I want those! I’d just look out at my pasture and laugh all day.


----------



## littleheathens (Apr 27, 2019)

Your sheep are beautiful! I hope they function the way you want them to. Will you shear yourself? 

The stupid mountain names cracked me up! It inspired me to name a quad sometime after our towns' lakes: Mendota, Monona, Waubesa, Kegonsa, and maybe Yahara (the connecting river). Although we do alphabetical by year.

Another name suggestion- Sugar, Spice, Everything Nice


----------



## Mike at Capra Vista (Nov 30, 2017)

littleheathens said:


> Your sheep are beautiful! I hope they function the way you want them to. Will you shear yourself?


Their main function is to eat grass, so as long as they eat grass all is good.

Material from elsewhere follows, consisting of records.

/-- The result of a gate inside a gang operation. FUTURE_DEAD gives each member its own PC (R106, R308). -/
def gangGate (s : State) (e : Env) (act : Nat) (rd wr : List TReg) (ren need : List Nat) (f : State → Env → GangEnd) : GangEnd :=
  -- The gate's own outcome is read back from an effect that does nothing.
  let o := tileGate s e act rd wr ren need fun s _ => { s }
  match o.raises with
  | r :: _ => .trap o.s r.code (if r.code == .futureDead then none else some r.addr)
  | [] => if o.waits != 0 then .waits o.s
    else match o.s.env? e.g.uid with
      | some e => f o.s e
      | none => .waits o.s

/-! ### Accumulators (R348) -/

def execAzero (h : Hdr) (an : BitVec 4) (f64 : Bool) (s : State) : Host.Outcome State Fault Refusal :=
  issue (.azero h an f64) .lower (fun s e act =>
    let rs := accRegs f64 an.toNat
    if e.tileBound [] rs then { s, raises := e.raiseAll act .regBound }
    else tileGate s e act [] (aRegs rs) rs rs fun s e => { s := s.putAcc e.t.uid false rs [] }) s

/-- R348: T or A registers in use are so no more: they read zero, and a restore has nothing of them to fill. -/
def State.letGo (s : State) (t : Team) (ctx : Nat) (isT : Bool) (rs : List Nat) : State :=
  (s.updTeam t.uid fun t => rs.foldl (fun t n =>
    (if isT then { t with t := Tab.del t.t n } else { t with a := Tab.del t.a n } : Team).unmask isT n) t).updCtx ctx fun c =>
      { c with absent := c.absent.filter fun a => !(a.owner == t.uid && a.kind == (if isT then 5 else 4) && rs.contains a.index) }

def execArel (h : Hdr) (f64 t : Bool) (n : BitVec 4) (s : State) : Host.Outcome State Fault Refusal :=
  issue (.arel h f64 t n) .lower (fun s e act =>
    let rs := if t then [n.toNat] else accRegs f64 n.toNat
    if (if t then e.tileBound rs [] else e.tileBound [] rs) then { s, raises := e.raiseAll act .regBound }
    else if t then
      if e.t.tileBusy [] [(true, n.toNat)] then { s, waits := act }
      else { s := s.letGo e.t e.gr.ctx true (rs.filter fun n => (e.t.treg n).inuse) }
    else
      let t' := e.t.detach rs
      if t'.tileBusy [] (aRegs rs) then { s, waits := act }
      else
        let used := rs.filter fun n => (e.t.acc n).inuse
        { s := (s.detach e.t.uid used).letGo e.t e.gr.ctx false used }) s

/-! ### MMA and ASCA (R200, R351 to R353) -/

/-- A product on the tensor core: a NaN element raises INV (R200). -/
def tileMul (a b : Fp) : Fp × Nat := if a.isNan || b.isNan then (.nan false, flagInv) else Fp.mul a b
/-- R200: an exact sum of products; an exact zero is +0. -/
def tileDot (a b : List Fp) : Fp × Nat :=
  (a.zip b).foldl (fun t x =>
    let p := tileMul x.1 x.2
    let r := Fp.add false t.1 p.1
    (r.1, orN t.2 (orN p.2 r.2))) (.fin false 0 0, 0)

/-- R352: the elements of a row that an MMA multiplies. -/
def mmaCut (m : MmaMod) (row : List Nat) : List Nat := if m.nb then (row.drop (32 * m.blk.toNat)).take 32 else row

/-- One destination element from the rows of its operands and the old word. -/
def mmaAll {α : Type} (f : α → α → Nat → Nat × Nat) (a b : List α) (d : List (List Nat)) : List Nat × Nat :=
  let xs := (a.zip d).flatMap fun (x : α × List Nat) => (b.zip x.2).map fun y => f x.1 y.1 y.2
  (xs.map (·.1), xs.foldl (fun fl x => orN fl x.2) 0)

/-- R352: the new accumulator words of an MMA and its flags; `fa` and `fb` are the narrow formats. -/
def mmaWords (m : MmaMod) (fa fb : Fmt) (ta tb : List (List Word)) (old : List Word) : List Word × Nat :=
  let rows := fun t => (t : List (List Word)).map fun r => mmaCut m (elemsOf m.ty.elem r)
  match m.ty with
  | .i8 | .i4 =>
    let w := m.ty.elem
    let xs := fun sgn t => (rows t).map fun r => r.map fun x => intOf sgn w x
    let d := (chunks 32 32 old).map fun r => r.map (·.toNat)
    let r := mmaAll (fun a b d => (wrapZ 32 ((a.zip b).foldl (fun (t : Int) x => t + x.1 * x.2) (sext 32 d)), 0)) (xs m.sgna ta) (xs m.sgnb tb) d
    (r.1.map fun x => BitVec.ofNat 32 x, 0)
  | .f64 =>
    let d := (chunks 64 32 old).map fun r => elemsOf 64 r
    let r := mmaAll (fun a b d => (a.zip b).foldl (fun t x =>
      let y := fp64.fmaOp .rn false x.1 x.2 t.1
      (y.1, orN t.2 y.2)) (d, 0)) (rows ta) (rows tb) d
    (r.1.flatMap fun x => [BitVec.ofNat 32 x, BitVec.ofNat 32 (x / 2 ^ 32)], r.2)
  | _ =>
    let f := fun (k : Fmt) => match m.ty with | .bf16 => bf16 | .f16 => fp16 | _ => k
    let xs := fun (k : Fmt) t => (rows t).map fun r => r.map (f k).value
    let d := (chunks 32 32 old).map fun r => r.map (·.toNat)
    let r := mmaAll (fun a b d =>
      let t := tileDot a b
      let y := Fp.add false (fp32.value d) t.1
      let z := fp32.put .rn 0 false (y.1, orN t.2 (orN y.2 (sigFlag (fp32.value d))))
      z) (xs fa ta) (xs fb tb) d
    (r.1.map fun x => BitVec.ofNat 32 x, r.2)

def execMma (h : Hdr) (m : MmaMod) (ad : BitVec 4) (ta tb : BitVec 3) (s : State) : Host.Outcome State Fault Refusal :=
  issue (.mma h m ad ta tb) .lower (fun s e act =>
    let rs := accRegs (m.ty == .f64) ad.toNat
    let ka := e.g.fmtreg m.fmta.toNat
    let kb := e.g.fmtreg m.fmtb.toNat
    let fresh := m.new || m.nb
    if e.tileBound [ta.toNat, tb.toNat] rs then { s, raises := e.raiseAll act .regBound }
    else if m.ty.narrow && !(fmtFits (m.ty == .n4) ka && fmtFits (m.ty == .n4) kb) then { s, raises := e.raiseAll act .illegalEnc }
    else gangOp (.mma h m ad ta tb) (fun s e who =>
      gangGate s e (lanesIn who e.g.uid) ([(true, ta.toNat), (true, tb.toNat)] ++ if fresh then [] else aRegs rs) (aRegs rs) (if fresh then rs else []) rs fun s e =>
        let old := if fresh then List.replicate (1024 * rs.length) 0 else e.t.accWords rs
        let r := mmaWords m (fmtOf ka) (fmtOf kb) (e.t.tRows ta.toNat) (e.t.tRows tb.toNat) old
        .done ((s.putAcc e.t.uid true rs r.1).tileFlags who r.2)) s e act) s

/-- A finite value times a power of two. -/
def Fp.scale (x : Fp) (k : Int) : Fp := match x with | .fin n m e => .fin n m (e + k) | x => x

/-- R353: one element of ASCA. -/
def ascaElem (sa sb : Nat) (d p : Word) : Word × Nat :=
  if sa == 0xFF || sb == 0xFF then (BitVec.ofNat 32 fp32.nanCode, flagInv)
  else
    let x := Fp.add false (fp32.value d.toNat) ((fp32.value p.toNat).scale ((sa : Int) + sb - 254))
    let r := fp32.put .rn 0 false x
    (BitVec.ofNat 32 r.1, r.2)

def execAsca (h : Hdr) (ad ap : BitVec 4) (ts : BitVec 3) (row : BitVec 5) (s : State) : Host.Outcome State Fault Refusal :=
  issue (.asca h ad ap ts row) .lower (fun s e act =>
    if e.tileBound [ts.toNat] [ad.toNat, ap.toNat] then { s, raises := e.raiseAll act .regBound }
    else tileGate s e act [(true, ts.toNat), (false, ap.toNat), (false, ad.toNat)] [(false, ad.toNat)] [] [ad.toNat] fun s e =>
      let sc := elemsOf 8 ((e.t.tRows ts.toNat).getD row.toNat [])
      let d := chunks 32 32 (e.t.accWords [ad.toNat])
      let p := chunks 32 32 (e.t.accWords [ap.toNat])
      let xs := ((sc.take 32).zip (d.zip p)).flatMap fun (r : Nat × List Word × List Word) =>
        ((sc.drop 32).zip (r.2.1.zip r.2.2)).map fun (x : Nat × Word × Word) => ascaElem r.1 x.1 x.2.1 x.2.2
      { s := (s.putAcc e.t.uid true [ad.toNat] (xs.map (·.1))).tileFlags [(e.g.uid, act)] (xs.foldl (fun fl x => orN fl x.2) 0) }) s

/-! ### Fragments (R357) -/

def execArd (h : Hdr) (m : FragMod) (d : Opnd) (an : BitVec 4) (s : State) : Host.Outcome State Fault Refusal :=
  issue (.ard h m d an) .lower (fun s e act =>
    let rs := accRegs m.f64 an.toNat
    if e.tileBound [] rs then { s, raises := e.raiseAll act .regBound }
    else tileGate s e act (aRegs rs) [] [] [] fun s e =>
      let ws := e.t.accWords rs
      let val := fun l => leNat ((m.places l).flatMap fun i => le 4 (ws.getD i 0).toNat)
      { s := s.result e.g.uid h act .var (resOf d m.count (lowLane act) val) 0 }) s

def execAwr (h : Hdr) (m : FragMod) (an : BitVec 4) (a : Opnd) (s : State) : Host.Outcome State Fault Refusal :=
  issue (.awr h m an a) .lower (fun s e act =>
    let rs := accRegs m.f64 an.toNat
    if e.tileBound [] rs then { s, raises := e.raiseAll act .regBound }
    else tileGate s e act [] (aRegs rs) [] rs fun s e =>
      let regs := Opnd.regs a m.count
      let new : List (Nat × Word) := (lanesOf act).flatMap fun l => (m.places l).zip (regs.map fun r => e.vec r l)
      let ws := new.foldl (fun (w : List Word) x => w.set x.1 x.2) (e.t.accWords rs)
      { s := s.putAcc e.t.uid true rs ws }) s

/-! ### Tile moves (R354 to R356) -/

/-- The shape of a move: the source or destination in memory, the other map of TLD.TS, rows, elements of a row. -/
def TileOp.maps (o : TileOp) : Option (AMap × Option AMap) :=
  match amapOf o.amap with
  | none => none
  | some m => some (m, amapOf o.amap2)
def TileOp.rows (o : TileOp) : Nat := match o.instr with | .tld _ _ _ _ _ r _ _ => r.toNat + 1 | _ => 32
def moveElems (i : Instr) (m : AMap) : Nat := match i with | .tld .. => 512 / m.bits | _ => 32
/-- R354: the coordinates of a row. -/
def moveX (b c r : Nat) : List Int := [sext 32 b, sext 32 (b / 2 ^ 32) + r, sext 32 c, sext 32 (c / 2 ^ 32)]

/-- R318: the bytes of a row that land: the whole row in a register, of one written through a map those of its elements in range. -/
def moveBytes (i : Instr) (m : AMap) (d : Option AMap) (x : List Int) : Nat :=
  let through := fun (m : AMap) => match m.run x (moveElems i m) with | some (lo, hi, _) => m.bytesOf (hi - lo) | none => 0
  match i with
  | .tld .. => match d with | some d => through d | none => 64
  | .ald _ _ f64 .. => if f64 then 256 else 128
  | .ast .. => through m
  | _ => 0

/-- R342: the byte address of the element at some coordinates, in range or not. -/
def AMap.elemAt (m : AMap) (x : List Int) : Nat :=
  let y := fun d => if m.wrap.getD d 0 == 0 then x.getD d 0 else x.getD d 0 % (m.wrap.getD d 0 : Int)
  let rest := ((List.range m.ndim).filter fun d => d != 0).foldl (fun (a : Int) d => a + y d * m.str.getD d 0) 0
  wrapZ (if m.tile then 20 else 64) ((m.base : Int) + Int.fdiv (x.getD 0 0 * m.bits) 8 + rest)

/-- R342, R355: the lowest and past the highest in-range byte of rows of `n` elements from the coordinates `xs` on; a row whose addresses pass the modulus has both the
highest and the lowest byte there is. -/
def AMap.foot (m : AMap) (xs : List (List Int)) (n : Nat) : Option (Nat × Nat) :=
  xs.foldl (fun acc x =>
    match m.run x n with
    | none => acc
    | some (lo, hi, a) =>
      let top := 2 ^ (if m.tile then 20 else 64)
      let (a, z) := if top < a + m.bytesOf (hi - lo) then (0, top) else (a, a + m.bytesOf (hi - lo))
      match acc with
      | none => some (a, z)
      | some (x, y) => some (min x a, max y z)) none

/-- R312, R355: the ranges of a move. -/
def moveRanges (i : Instr) (m : AMap) (d : Option AMap) (b c rows : Nat) : List OpRange :=
  let store := match i with | .ast .. => true | _ => false
  let one := fun (m : AMap) (dest : Bool) => match m.foot ((List.range rows).map (moveX b c)) (moveElems i m) with
    | some (lo, hi) => [({ space := spcNum m.spc, low := lo, high := hi, dest, enters := dest || m.tile } : OpRange)]
    | none => []
  one m store ++ (match d with | some d => one d true | none => [])

/-- R277: the first byte of a footprint's rows in a sealed range. -/
def State.moveSealed (s : State) (ctx : Nat) (i : Instr) (m : AMap) (b c : Nat) : Option Nat :=
  match i, m.tile with
  | .ast .., false => (List.range 32).findSome? fun r =>
      match m.run (moveX b c r) 32 with
      | some (lo, hi, a) => s.sealedRow ctx a (m.bytesOf (hi - lo))
      | none => none
  | _, _ => none

/-- R42, R355: the future of a register's last asynchronous writer; its flags change with its first write alone. -/
def Team.setWriter (t : Team) (r : TReg) (fid : Option Nat) : Team :=
  let x := if r.1 then t.treg r.2 else t.acc r.2
  let y := { x with writer := fid, mark := none }
  if x == y then t
  else if r.1 then { t with t := Tab.set t.t r.2 y }
  else { t with a := Tab.set t.a r.2 y }

/-- R365: a later read of these A registers consumes a future whose operation writes none of them. -/
def Team.markSet (t : Team) (fid : Option Nat) (ns : List Nat) : Team :=
  match fid with
  | none => t
  | some _ => { t with a := ns.foldl (fun a n => Tab.set a n { (Tab.get? a n).getD Tile.blank with mark := fid }) t.a }
/-- An operation enters its team: its registers `wr` are written by it from here on, and an asynchronous one marks those of
`marks` as well. Registers come into use with its first write alone (R42). -/
def Team.startOp (t : Team) (op : Nat) (o : TileOp) (wr : List TReg) (marks : List Nat) : Team :=
  (wr.foldl (fun (t : Team) r => t.setWriter r o.fid) { t with ops := Tab.set t.ops op o }).markSet o.fid marks

/-- R355: a move starts, once its own checks have passed. -/
def startMove (i : Instr) (hd : Option (BitVec 4)) (m : AMap) (d : Option AMap) (am2 : List Byte) (am : BitVec 4) (b c : Opnd) (rows : Nat)
    (rd wr : List TReg) (need : List Nat) : Body := fun s e act =>
  let l := lowLane act
  let bv := e.w64 l b
  let cv := if Opnd.isS c then e.w64 l c else 0
  if m.esz == 0 && bv % 2 == 1 then { s, raises := e.raiseAt act .misaligned (some (m.elemAt (moveX bv cv 0))) }
  else if match hd with | some n => e.createWaits n.toNat | none => false then { s, waits := act }
  else tileGate s e act rd wr [] need fun s e =>
    let ranges := moveRanges i m d bv cv rows
    if (s.core e.t.core).lockWaits e.gr.ctx e.t.uid ranges then { s, waits := act }
    else match s.moveSealed e.gr.ctx i m bv cv with
      | some a => { s, raises := e.raiseAt act .writeSealed (some a) }
      | none =>
        match s.drain e.g.uid with
        | (s, false) => { s, waits := act }
        | (s, true) =>
          let (op, s) := s.fresh
          let (fid, s) := match hd with
            | some n => let r := s.newFuture e n.toNat 2 0
                        (some r.1, r.2)
            | none => (none, s)
          let s := s.enterLocks e.t.core e.gr.ctx e.t.uid op ranges
          let o : TileOp := { instr := i, who := [(e.g.uid, act)], fid, amap := e.t.map am.toNat, amap2 := am2,
                              b := bv, c := cv, src := e.t.accWords (rd.map (·.2)), gone := [], limit := e.t.tileBytes, row := 0,
                              paused := false, faulted := false }
          let s := s.updTeam e.t.uid fun t => t.startOp op o wr []
          if hd.isSome then { s } else { s := s.hold e.g.uid act (.engine op), stays := act }

def execTld (h : Hdr) (hd : Option (BitVec 4)) (tots : Bool) (dst am : BitVec 4) (rows1 : BitVec 5) (b c : Opnd) (s : State) :
    Host.Outcome State Fault Refusal :=
  issue (.tld h hd tots dst am rows1 b c) .lower (fun s e act =>
    if !tots && e.tileBound [dst.toNat] [] then { s, raises := e.raiseAll act .regBound }
    else match amapOf (e.t.map am.toNat), (if tots then (amapOf (e.t.map dst.toNat)).map some else some none) with
      | some m, some d =>
        if match d with | some d => !d.tile || d.esz != m.esz | none => false then { s, raises := e.raiseAll act .illegalEnc }
        else startMove (.tld h hd tots dst am rows1 b c) hd m d (if tots then e.t.map dst.toNat else []) am b c (rows1.toNat + 1)
          [] (if tots then [] else [(true, dst.toNat)]) [] s e act
      | _, _ => { s, raises := e.raiseAll act .illegalEnc }) s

My sheep are St.Croix / Dorper cross hair sheep. No sheering required


----------



## toth boer goats (Jul 20, 2008)

Beautiful.


----------



## littleheathens (Apr 27, 2019)

We mowed our lawn today!


----------



## BarnOwl (Sep 6, 2020)

Congratulations, they are beautiful. I love the colors.


----------



## toth boer goats (Jul 20, 2008)




----------



## Mike at Capra Vista (Nov 30, 2017)

Day 3 with the sheep. They are all still alive and I have not lost any.

For being so superficially similar to goats, they sure are different. I remember when we first brought our three doelings home, they would cower together with their bums in the corner. The sheep did the same but with their heads in the corner.

By day two the sheep readily came and took grass out of my hand and I could touch them all over. Even lifted one girls front hooves.

I made a small temporary enclosure outside of the barn and yesterday they got to go out to eat grass. No exploring their new area, just eating.









Team work.











It is all about team work.
They insisted on eating this really short grass even though grass up to a foot tall was available.










One still came to see if I had any food to offer, which was nice to see.

Btw, the goats are still afraid of the sheep, but the sheep do not seem to be concerned about the goats.


----------



## BarnOwl (Sep 6, 2020)

They are so pretty! I didn't know sheep could have such interesting markings. They seem like they will be friendly!


----------



## MadHouse (Oct 3, 2019)

It sounds very successful so far!
They seem to be way tamer than I expected sheep to be!
And the lawn mowering has started! Yay!


----------



## ksalvagno (Oct 6, 2009)

Glad things are going well!


----------



## Boer Mama (10 mo ago)

When I had my 4 sheep over the last year (my sisters and I all wanted one for the freezer, so I raised them out here) it was funny to see how they would all eat with their heads together like they were going for the same clump of grass. 
they stayed together but did start hanging with the goats and going out with them more. They also got pretty friendly and used to me so would come up and nibble on my shirt hem and used to the routine of coming in in the evenings.
The goats were definitely dominant.
Congratulations on getting your lawn mowers 🎉😁🍀


----------



## toth boer goats (Jul 20, 2008)




----------



## FizzyGoats (Apr 14, 2021)

Aw, they’re practicing mowing in nice tight lines for you. They of course have to practice on short grass first.  It sounds like they warmed up to you and the farm really quickly. And they are stinking cute! Way more fun to to see than my lawnmower, which is, well, a lawnmower.


----------



## Mike at Capra Vista (Nov 30, 2017)

Like all of us, sheep too think the "grass is greener on the other side". At one point yesterday, all three were standing beside each other with their heads and necks stretched through the fence. by the time I took a picture, only one head and two noses were though the fence. What they are eating outside the fence is not any different than what they are standing in.


----------



## toth boer goats (Jul 20, 2008)

Beautiful


----------



## Mike at Capra Vista (Nov 30, 2017)

So far, so good. The sheep are still alive. 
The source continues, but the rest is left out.